But DiscussionTools doesn't need the stash for showing the page info or diffs or hust returning rendered content. It should not be using VisualEditor for getting the endered HTML in these cases. By doing so, it causes the "stash" to be flooded with renderings we never need again. It's not just the log, this puts pressure on the actual cache backend, causing other content to be evicted.

I suppsoe this isn't new, it just used to be invisible: VisualEditor was (and still is on all wikis except mediawiki.org and testwiki) backed by RESTbase. And the stashing happens in RESTbase. I guess that stash was always being flooded by DiscussionTools there, but we never noticed.

The solution is to make DiscussionTools use a different mechanism for fetching HTML.

Thank you for digging deep on this @daniel ! I don't have the full stack trace though I'd like to clarify this is metric spam (i.e. new graphite metrics created quite frequently) with a modicum of log spam on graphite hosts (though that's minimal in comparison to the metrics). In short it does look to my untrained eye that we're spamming MediaWiki.objectcache hierarchy with ever-changing cache keys for which graphite happily creates new metrics each time a new cache key shows up. HTH!

Thank you for digging deep on this @daniel ! I don't have the full stack trace though I'd like to clarify this is metric spam (i.e. new graphite metrics created quite frequently) with a modicum of log spam on graphite hosts (though that's minimal in comparison to the metrics). In short it does look to my untrained eye that we're spamming MediaWiki.objectcache hierarchy with ever-changing cache keys for which graphite happily creates new metrics each time a new cache key shows up. HTH!
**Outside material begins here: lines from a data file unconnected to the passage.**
-- ==== Sys2Proof/Laws/PerInstr.lean ====
section
/-! SUPPORT. The round trip of each instruction: its word decodes to it (01 R19 to R34). -/

namespace Sys2Proof

/-- A well-formed instruction that one word encodes is what its word decodes to. -/
def Laws.RoundTrip.Statement (i : Instr) : Prop := i.wf = true → i.isWord = true → decode (encode i) = some i

theorem guardNe {i : Instr} {g : Guard} (hw : i.wf = true) (hg : i.guard? = some g) : g ≠ 0xF#4 := by
  intro h
  simp [Instr.wf, Instr.guardOk, hg, h] at hw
The ever changing hashes in the metrics key is odd indeed. That issue is unrelated to the one we identified in DiscussionTools. It seems like both issues are coming together to create the log spam. I will have a deeper look at that one.

Are you sure that this code path is at fault? There is also a call in the persistRevisionThreadItems.php script – currently running: T315510#8392683 – to HookUtils::parseRevisionParsoidHtml(), which uses the same RESTBase API calls I believe (through ParsoidClient).

(I'm writing another patch for this case. If this part turns out to be the problem, we'll need to stop and re-start the script. The timing doesn't exactly match though, it was started on Nov 14.)

The "top level" issue (bad cache keys) should be fixed by https://gerrit.wikimedia.org/r/c/mediawiki/core/+/859045

Please review.

Btw public patches seem ok to me, it's not obvious from the patch how to explit this, and we should have it fixed in a couple of hours.

I can confirm the metric spam is gone and we have a single MediaWiki.objectcache.ParsoidOutputStash metric as expected -- I'll leave the task open for the followups, feel free to resolve as needed. Thanks again @colewhite and @daniel for your help here

(I'm writing another patch for this case. If this part turns out to be the problem, we'll need to stop and re-start the script. The timing doesn't exactly match though, it was started on Nov 14.)

For the record, we did NOT re-start the script yet. The Graphite issue is fixed without that. If it turns out to be necessary, it can happen later.

https://gerrit.wikimedia.org/r/c/mediawiki/core/+/859045 has greatly reduced the number of metric namespaces generated. Thank you!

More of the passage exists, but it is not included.